__ABOUT THIS TASK__.
Set down exactly, from the records below, the line with "byte (b : Byte)" through the line with "to R49). -/", and nothing else.

__DATA LISTING__.
theorem broken_tree : treeDepths broken = [(67, 0)] := by
  have h : neighbours broken.failed 67 = [] := by decide
  have r : (fwCols broken.fw.table).foldl Nat.min 67 = 67 := by decide
  unfold treeDepths; rw [r]; exact grow_alone _ 2175 67 h

theorem test_hyps_reroute : detoursOk ⟨68, 69⟩ [wayRound] broken = true := by
  unfold detoursOk; rw [broken_tree]; decide

theorem test_reroute :
    ((after (exec (.linkReroute ⟨68, 69⟩ [wayRound]) broken)).map fun t =>
      (t.flows.map fun f => (f.route, f.escape, f.draining), t.launches.map fun l => l.degraded)) =
      some ([([68, 0, 1, 69], false, true)], [true]) := by
  have h : roleRuns 6 broken = true ∧ broken.failed.contains ⟨68, 69⟩ = true ∧ detoursOk ⟨68, 69⟩ [wayRound] broken = true :=
    ⟨by decide, by decide, test_hyps_reroute⟩
  show ((after (execLinkReroute ⟨68, 69⟩ [wayRound] broken)).map _) = _
  unfold execLinkReroute
  rw [if_pos h]
  decide +kernel

/-- A flow on its detour that has not drained. -/
def detoured : State := { broken with flows := [{ flow := wayRound.flow, route := wayRound.route, escape := false, draining := true, back := false, upto := 1 }] }

theorem test_hyps_drain_restore :
    (∃ x ∈ detoured.flows, x.flow = wayRound.flow ∧ x.draining = true) ∧ flowBusy wayRound.flow detoured = false ∧
    flowBusy wayRound.flow { detoured with pend := [{ storeEntry (lmKey 65 0x40) 0 .lm 0 [1] 0 mapped with core := 64 }] } = true ∧
    ((hopsOf (dorRoute 68 69)).all fun h => !linkDown (broken.failed.filter fun x => x != ⟨68, 69⟩) h) = true := by decide

theorem test_hyps_gwerid :
    (forwarded (.thread 0 0)).gwerid = .up ∧ (∃ t ∈ (forwarded (.thread 0 0)).tickets, ∀ p l, t.party ≠ .launch p l) ∧
    ({ user with gwerid := .down } : State).gwerid = .down :=
  ⟨by decide, ⟨_, List.mem_singleton.2 rfl, by intro p l h; cases h⟩, by decide⟩

/-- A dirty line of host memory in an L1, while the link is down and in a partition without a granule in L2 mode. -/
def stranded : State :=
  let line := dirLine 1 (2 ^ 44)
  { user with gwerid := .down, core := { user.core with l1 := [(line, true)] }, hostOld := [(line, List.replicate 64 7)],
              parts := [{ part with rcd := { part.rcd with g := 8 } }] }

theorem test_hyps_lost_write_back :
    let p : PartRec := { part.rcd with g := 8 }
    let line := dirLine 1 (2 ^ 44)
    isHostPa (line % 2 ^ 48 * 64) = true ∧ l1Dirty line 0 stranded = true ∧ l2Can p line stranded = false ∧
    stranded.hostOld.find? (fun x => x.1 == line) = some (line, List.replicate 64 7) ∧ Memory.wf stranded.mem = true ∧
    p.faultq + 64 + 32 * 4096 ≤ line % 2 ^ 48 * 64 ∧ (getCore 0 stranded).owner = some (1, 7) ∧
    launchOf 1 7 stranded = some launch ∧ launch.kill = none := by decide +kernel

theorem test_lost_write_back :
    let t := l1WriteBack { part.rcd with g := 8 } (dirLine 1 (2 ^ 44)) 0 stranded
    (memRead t.mem 2 (2 ^ 44), t.launches.map fun l => l.kill) = ([7, 7], [some 3]) := by decide +kernel

/-- A command of the optical class of core (0, 0), with parameter bytes. -/
def optical (w : BitVec 256) (blk : Nat) (aux acc : List Nat) : Cmd :=
  { command w user with seq := 5, started := true, blk := leBytes 128 blk, aux := aux, acc := acc }

/-- An OLINK of 128 bytes to port 1 of package 3, with a burst of 64 bytes on the way and a flag address. -/
def linkCmd (got flag : Nat) : Cmd := optical 0 (2 ^ 128 * 128 + 2 ^ 160 * 3 + 2 ^ 192 * flag) [got, 128, 1] []

/-- That burst. -/
def linkBurst (refusals : Nat) : Burst :=
  { core := 0, seq := 5, pkg := 3, far := 1, bytes := 64, refusals := refusals, sent := true, payer := some (1, 7) }

/-- Ports of die 0: port 0 in fabric mode with MIN 2, four lanes and a burst; port 1 with a waking lane. -/
def linked (got refusals : Nat) : State :=
  { mapped with
    parts := [{ part with rcd := { part.rcd with pairs := [{ die := 0, port := 0, pkg := 3, far := 1 }] } }]
    core := { mapped.core with queues := vecSet mapped.core.queues 3 [linkCmd got 0] }
    optics := vecSet mapped.optics 0 { vecGet mapped.optics 0 with
      lanes := genList 72 fun n => { Lane.reset n with st := if n < 4 then 1 else if n = 4 then 3 else 2, port := if n = 4 then 1 else 0 }
      ports := vecGen 4 fun p => { cfg := if p = 0 then 0x802 else 0, width := if p = 0 then 4 else 0, parked := [], requests := [(3, 1, 2)],
                                   bursts := [linkBurst refusals], coming := [], grants := [] } } }

theorem test_hyps_lanes :
    (laneAt 0 0 (linked 0 0)).map (fun l => (l.st, l.ret, l.port)) = some (1, false, 0) ∧
    (laneAt 0 4 (linked 0 0)).map (fun l => (l.st, l.ret, l.port)) = some (3, false, 1) ∧
    (laneAt 0 10 (linked 0 0)).map (fun l => l.st) = some 2 ∧ grantLanes [2, 0, 0] [8, 16, 4] 20 = [6, 11, 3] := by decide

/-- `linked` with lane 0 retired by firmware. -/
def retired : State := modOptics 0 (Optics.modLane 0 fun l => { l with ret := true }) (linked 0 0)

theorem test_retired_lane :
    (laneAt 0 0 retired).map (fun l => (l.st, l.ret, l.port)) = some (1, true, 0) ∧
    ((after (exec (.reallocation 0) retired)).bind fun t => (laneAt 0 0 t).map fun l => l.st) = some 0 ∧
    ((after (exec (.laneLockLoss 0 0) retired)).map fun t => (portAt 0 0 t).width) = some 3 := by decide +kernel

theorem test_lane_lock_loss :
    ((after (exec (.laneLockLoss 0 0) (linked 0 0))).map fun t => (portAt 0 0 t).width) = some 3 ∧
    ((after (exec (.widthConfirmation 0 1) (linked 0 0))).map fun t => (portAt 0 1 t).width) = some 1 := by decide +kernel

theorem test_reallocation :
    ((after (exec (.reallocation 0) (linked 0 0))).map fun t =>
      ((portAt 0 0 t).width, ((vecGet t.optics 0).lanes.take 5).map fun l => l.st)) = some (2, [1, 1, 2, 2, 2]) := by decide +kernel
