-- ==== Sys2Proof/Machine/State.lean ====
section
/-! DEFINITION. The state of the block (spec/10_state.md) as plain data, its value after reset (R320), and the ways a
step can stop. R20 gives the state whole: the 24 voices, the sample memory, the output stage's registers and latches
and the reverb unit. The two fields `port` and `result` are the model's own (notes/assumptions/1.md): the command
stream that has not been executed yet and the result of the command executed last (R230). -/

namespace Sys2Proof.Machine

/-- The phases of the envelope (R28, R150). -/
inductive Phase where
  | attack
  | decay
  | sustain
  | release
  | off
  deriving DecidableEq, Repr

/-- One voice: seven registers written by the host (R21 to R27), then its internal state (R28 to R37). -/
structure Voice where
  /-- R21: start address in 16-byte units. -/
  startBlk : U16
  /-- R22. -/
  pitch : U16
  /-- R23, fields in R88. -/
  adsr1 : U16
  /-- R24, fields in R89. -/
  adsr2 : U16
  /-- R25. -/
  volL : I16
  /-- R26. -/
  volR : I16
  /-- R27. -/
  revEn : Bool
  /-- R28. -/
  active : Bool
  /-- R28. -/
  phase : Phase
  /-- R29. -/
  level : I16
  /-- R30: byte address of the block being played or about to be fetched. -/
  curAddr : BitVec 19
  /-- R31. -/
  loopAddr : BitVec 19
  /-- R32: bit 0 loop-end, bit 1 loop-repeat, bit 2 loop-start. -/
  blkFlags : BitVec 3
  /-- R32. -/
  hasBlock : Bool
  /-- R33: pitch counter, fraction in bits 11:0. -/
  pcount : U16
  /-- R34: 0 .. 27. -/
  sidx : Fin 28
  /-- R35: the current block's samples. -/
  dec : Vector I16 28
  /-- R35: the last three samples of the block before. -/
  carry : Vector I16 3
  /-- R36. -/
  prev1 : I16
  /-- R36. -/
  prev2 : I16
  /-- R37. -/
  envCnt : U16
  deriving DecidableEq, Repr

/-- A voice after reset (R320): every register and counter 0, idle. -/
def Voice.reset : Voice :=
  { startBlk := 0, pitch := 0, adsr1 := 0, adsr2 := 0, volL := 0, volR := 0, revEn := false,
    active := false, phase := .off, level := 0, curAddr := 0, loopAddr := 0, blkFlags := 0, hasBlock := false,
    pcount := 0, sidx := 0, dec := Vector.replicate 28 0, carry := Vector.replicate 3 0, prev1 := 0, prev2 := 0,
    envCnt := 0 }

/-- The output latches (R42). The last two are exact rationals in [-1, 1]. -/
structure Latches where
  dryL : I16
  dryR : I16
  revinL : I16
  revinR : I16
  wetL : I16
  wetR : I16
  outL : Rat
  outR : Rat
  deriving DecidableEq, Repr

def Latches.reset : Latches :=
  { dryL := 0, dryR := 0, revinL := 0, revinR := 0, wetL := 0, wetR := 0, outL := 0, outR := 0 }

/-- The reverb unit (R44 to R49), behind the one function `reverbTick` (R216). -/
structure Reverb where
  /-- `rev_len` (R44): length in halfwords of the circular region; 0 disables the core. -/
  len : Nat
  /-- `rev_reg[0..31]` (R45). -/
  reg : Vector U16 32
  /-- `rev_buf` (R46): a halfword memory of its own, held as the list of its non-zero entries. -/
  buf : List (Nat × I16)
  /-- `rev_cur` (R46). -/
  cur : Nat
  /-- `rev_phase` (R47); `true` is 1. -/
  phase : Bool
  /-- `ds_l[0..38]` (R48), index 38 the newest. -/
  dsL : Vector I16 39
  /-- `ds_r[0..38]` (R48). -/
  dsR : Vector I16 39
  /-- `us_l[0..19]` (R49), index 19 the newest. -/
  usL : Vector I16 20
  /-- `us_r[0..19]` (R49). -/
  usR : Vector I16 20
  deriving DecidableEq, Repr

def Reverb.reset : Reverb :=
  { len := 0, reg := Vector.replicate 32 0, buf := [], cur := 0, phase := false,
    dsL := Vector.replicate 39 0, dsR := Vector.replicate 39 0,
    usL := Vector.replicate 20 0, usR := Vector.replicate 20 0 }

/-- What a command returns to the host (R94, R230, R252(e)). -/
inductive Result where
  /-- Every command but the three below. -/
  | none
  /-- `MEM_RD8` (R250). -/
  | byte (b : Byte)
  /-- `MEM_RD16` (R251): the sixteen bits as they stand. -/
  | half (h : U16)
  /-- `TICK` (R231): the eight output latches. -/
  | tick (l : Latches)
  deriving DecidableEq, Repr

structure State where
  /-- The 24 voices (R20). -/
  voices : Vector Voice 24
  /-- The sample memory (R40): the list of its non-zero bytes, addresses rising. -/
  mem : List Host.Cell
  /-- `wet_q15` (R41). -/
  wetQ15 : U16
  /-- `master_q14` (R41). -/
  masterQ14 : U16
  /-- The output latches (R42). -/
  latches : Latches
  /-- The reverb unit (R44 to R49). -/
  rev : Reverb
  /-- The model's own: the items of the command stream not executed yet, the next one first. -/
  port : List Item
  /-- The model's own: what the instruction executed last returned. -/
  result : Result
  deriving DecidableEq, Repr

/-- The state right after reset, before the first command (R320). -/
def State.reset : State :=
  { voices := Vector.replicate 24 Voice.reset, mem := [], wetQ15 := 0, masterQ14 := 0, latches := Latches.reset,
    rev := Reverb.reset, port := [], result := .none }

/-- The block raises no exception of any kind and nothing in it has the treatment `fault` (R300, 93 part 1), so a step
never ends in a fault: the type has no constructor. -/
inductive Fault where
  deriving DecidableEq, Repr

/-- Why a step gives no next state. -/
inductive Refusal where
  /-- Raised by `exec` alone, for an instruction that has no meaning in this model; no arm does so. Safe. -/
  | notModelled (mnemonic : String)
  /-- Raised by `step` when the opcode of the command word is reserved (R95, R303: a model must refuse it, so that no
  proof can rest on a no-op or on a fault). Safe. -/
  | reservedOpcode (op : Byte)
  deriving DecidableEq, Repr

/-- The outcome of an instruction. -/
abbrev Out := Host.Outcome State Fault Refusal

end Sys2Proof.Machine
end

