/-- The interpolator over the last four samples up to the cursor, reaching back into the block before (R135): the exact
sum, shifted once, for every table whose rows meet R135's bound (weights' magnitudes summing to less than 32768), as those
of the default table do (notes/assumptions/6.md). For any other table the model takes the clamp that R135 allows
(notes/assumptions/17.md). -/
def Obligations.InterpolateIsTheWeightedSum : Prop :=
  let bounded : Config.Params → Prop := fun p => ∀ n, n < 256 →
    |p.gauss (255 - n)| + |p.gauss (511 - n)| + |p.gauss (256 + n)| + |p.gauss n| < 32768
  let exact : Config.Params → Voice → Int := fun p v =>
    let n := v.pcount.toNat / 16 % 256
    let s : Nat → Int := fun k =>
      if h : v.sidx.val + k < 3 then (v.carry[v.sidx.val + k]).toInt
      else if h' : v.sidx.val + k - 3 < 28 then (v.dec[v.sidx.val + k - 3]).toInt else 0
    (p.gauss (255 - n) * s 0 + p.gauss (511 - n) * s 1 + p.gauss (256 + n) * s 2 + p.gauss n * s 3) / 32768
  (∀ (p : Config.Params) (v : Voice), bounded p → interpolate p v = exact p v) ∧
  (∀ (p : Config.Params) (v : Voice), interpolate p v = max (-32768) (min 32767 (exact p v))) ∧
  bounded params

/-- R137: the pitch counter keeps the fraction, whole samples move the cursor, and leaving the block ends it; at most
four samples in a tick. -/
def Obligations.AdvanceMovesTheCursor : Prop :=
  ∀ v : Voice, v.pcount.toNat < 0x1000 →
    let total := v.pcount.toNat + min v.pitch.toNat 0x3FFF
    let next := v.sidx.val + total / 0x1000
    total ≤ 0x4FFE ∧ total / 0x1000 ≤ 4 ∧
    (next < 28 → advance v = { v with pcount := BitVec.ofNat 16 (total % 0x1000), sidx := Fin.ofNat 28 next }) ∧
    (28 ≤ next → next - 28 ≤ 3 ∧
      advance v = blockEnd { v with pcount := BitVec.ofNat 16 (total % 0x1000), sidx := Fin.ofNat 28 (next - 28) })

/-- Rate of play: over `T` ticks at a constant pitch the cursor moves by the whole part of the accumulated pitch, and
the counter keeps its fraction. -/
def Obligations.RateOfPlay : Prop :=
  ∀ (v : Voice) (T : Nat), v.pcount.toNat < 0x1000 →
    (advance^[T] v).pcount.toNat = (v.pcount.toNat + T * min v.pitch.toNat 0x3FFF) % 0x1000 ∧
    (advance^[T] v).sidx.val = (v.sidx.val + (v.pcount.toNat + T * min v.pitch.toNat 0x3FFF) / 0x1000) % 28

/-- R138, R139: where the cursor goes at the end of a block, and when the voice stops. -/
def Obligations.BlockEndFollowsTheFlags : Prop :=
  ∀ v : Voice,
    (v.blkFlags.getLsbD 0 = false → ∃ a : BitVec 19, a.toNat = (v.curAddr.toNat + 16) % 524288 ∧
      blockEnd v = { v with hasBlock := false, curAddr := a }) ∧
    (v.blkFlags.getLsbD 0 = true → v.blkFlags.getLsbD 1 = true →
      blockEnd v = { v with hasBlock := false, curAddr := v.loopAddr }) ∧
    (v.blkFlags.getLsbD 0 = true → v.blkFlags.getLsbD 1 = false →
      blockEnd v = { v with hasBlock := false, curAddr := v.loopAddr, active := false, phase := .off, level := 0,
                            envCnt := 0 })

/-! ### The envelope -/

/-- R152 with the bit positions of R88 and R89 (PRESUMED, notes/assumptions/9.md), in numbers: rate, direction, mode and largest rate of each phase. -/
def Obligations.PhaseParametersFromTheWords : Prop :=
  ∀ a1 a2 : U16,
    phaseParams a1 a2 .attack = some
      { rate := a1.toNat / 1024 % 32 * 4 + a1.toNat / 256 % 4, decreasing := false,
        exponential := decide (0x8000 ≤ a1.toNat), rateMax := 127 } ∧
    phaseParams a1 a2 .decay = some
      { rate := a1.toNat / 16 % 16 * 4, decreasing := true, exponential := true, rateMax := 60 } ∧
    phaseParams a1 a2 .sustain = some
      { rate := a2.toNat / 256 % 32 * 4 + a2.toNat / 64 % 4, decreasing := decide (a2.toNat / 16384 % 2 = 1),
        exponential := decide (0x8000 ≤ a2.toNat), rateMax := 127 } ∧
    phaseParams a1 a2 .release = some
      { rate := a2.toNat % 32 * 4, decreasing := true, exponential := decide (a2.toNat / 32 % 2 = 1), rateMax := 124 } ∧
    phaseParams a1 a2 .off = none

/-- R90: the level at which Decay ends. -/
def Obligations.SustainTargetValues : Prop :=
  ∀ a1 : U16, sustainTarget a1 = min ((((sustainLevel a1).toNat + 1) <<< 11 : ℕ) : Int) 0x7FFF ∧
    (sustainLevel a1 = 14 → sustainTarget a1 = 0x7800) ∧ (sustainLevel a1 = 15 → sustainTarget a1 = 0x7FFF)

/-- R155, R156: the counter waits until bit 15 is set; then it returns to 0 and the level moves, floored in a decreasing
phase and clamped in an increasing one. -/
def Obligations.EnvelopeCounterAndLevel : Prop :=
  ∀ (q : PhaseParams) (v : Voice), v.envCnt.toNat < 0x8000 → 0 ≤ v.level.toInt →
    let b := envBase q.rate q.decreasing q.rateMax
    let a := envAdjust b.1 b.2 q.rate q.decreasing q.exponential v.level.toInt
    (v.envCnt.toNat + a.2 < 0x8000 → envCount q v = { v with envCnt := BitVec.ofNat 16 (v.envCnt.toNat + a.2) }) ∧
    (0x8000 ≤ v.envCnt.toNat + a.2 → ∃ l : I16, envCount q v = { v with envCnt := 0, level := l } ∧
      l.toInt = if q.decreasing then max (v.level.toInt + a.1) 0
        else max (-32768) (min 32767 (v.level.toInt + a.1)))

__SOLVED PROBLEM__.
  | byte (b : Byte)
  /-- `MEM_RD16` (R251): the sixteen bits as they stand. -/
  | half (h : U16)
  /-- `TICK` (R231): the eight output latches. -/
  | tick (l : Latches)
  deriving DecidableEq, Repr

structure State where
  /-- The 24 voices (R20). -/
  voices : Vector Voice 24
  /-- The sample memory (R40): the list of its non-zero bytes, addresses rising. -/
  mem : List Host.Cell
  /-- `wet_q15` (R41). -/
  wetQ15 : U16
  /-- `master_q14` (R41). -/
  masterQ14 : U16
  /-- The output latches (R42). -/
  latches : Latches
  /-- The reverb unit (R44 to R49). -/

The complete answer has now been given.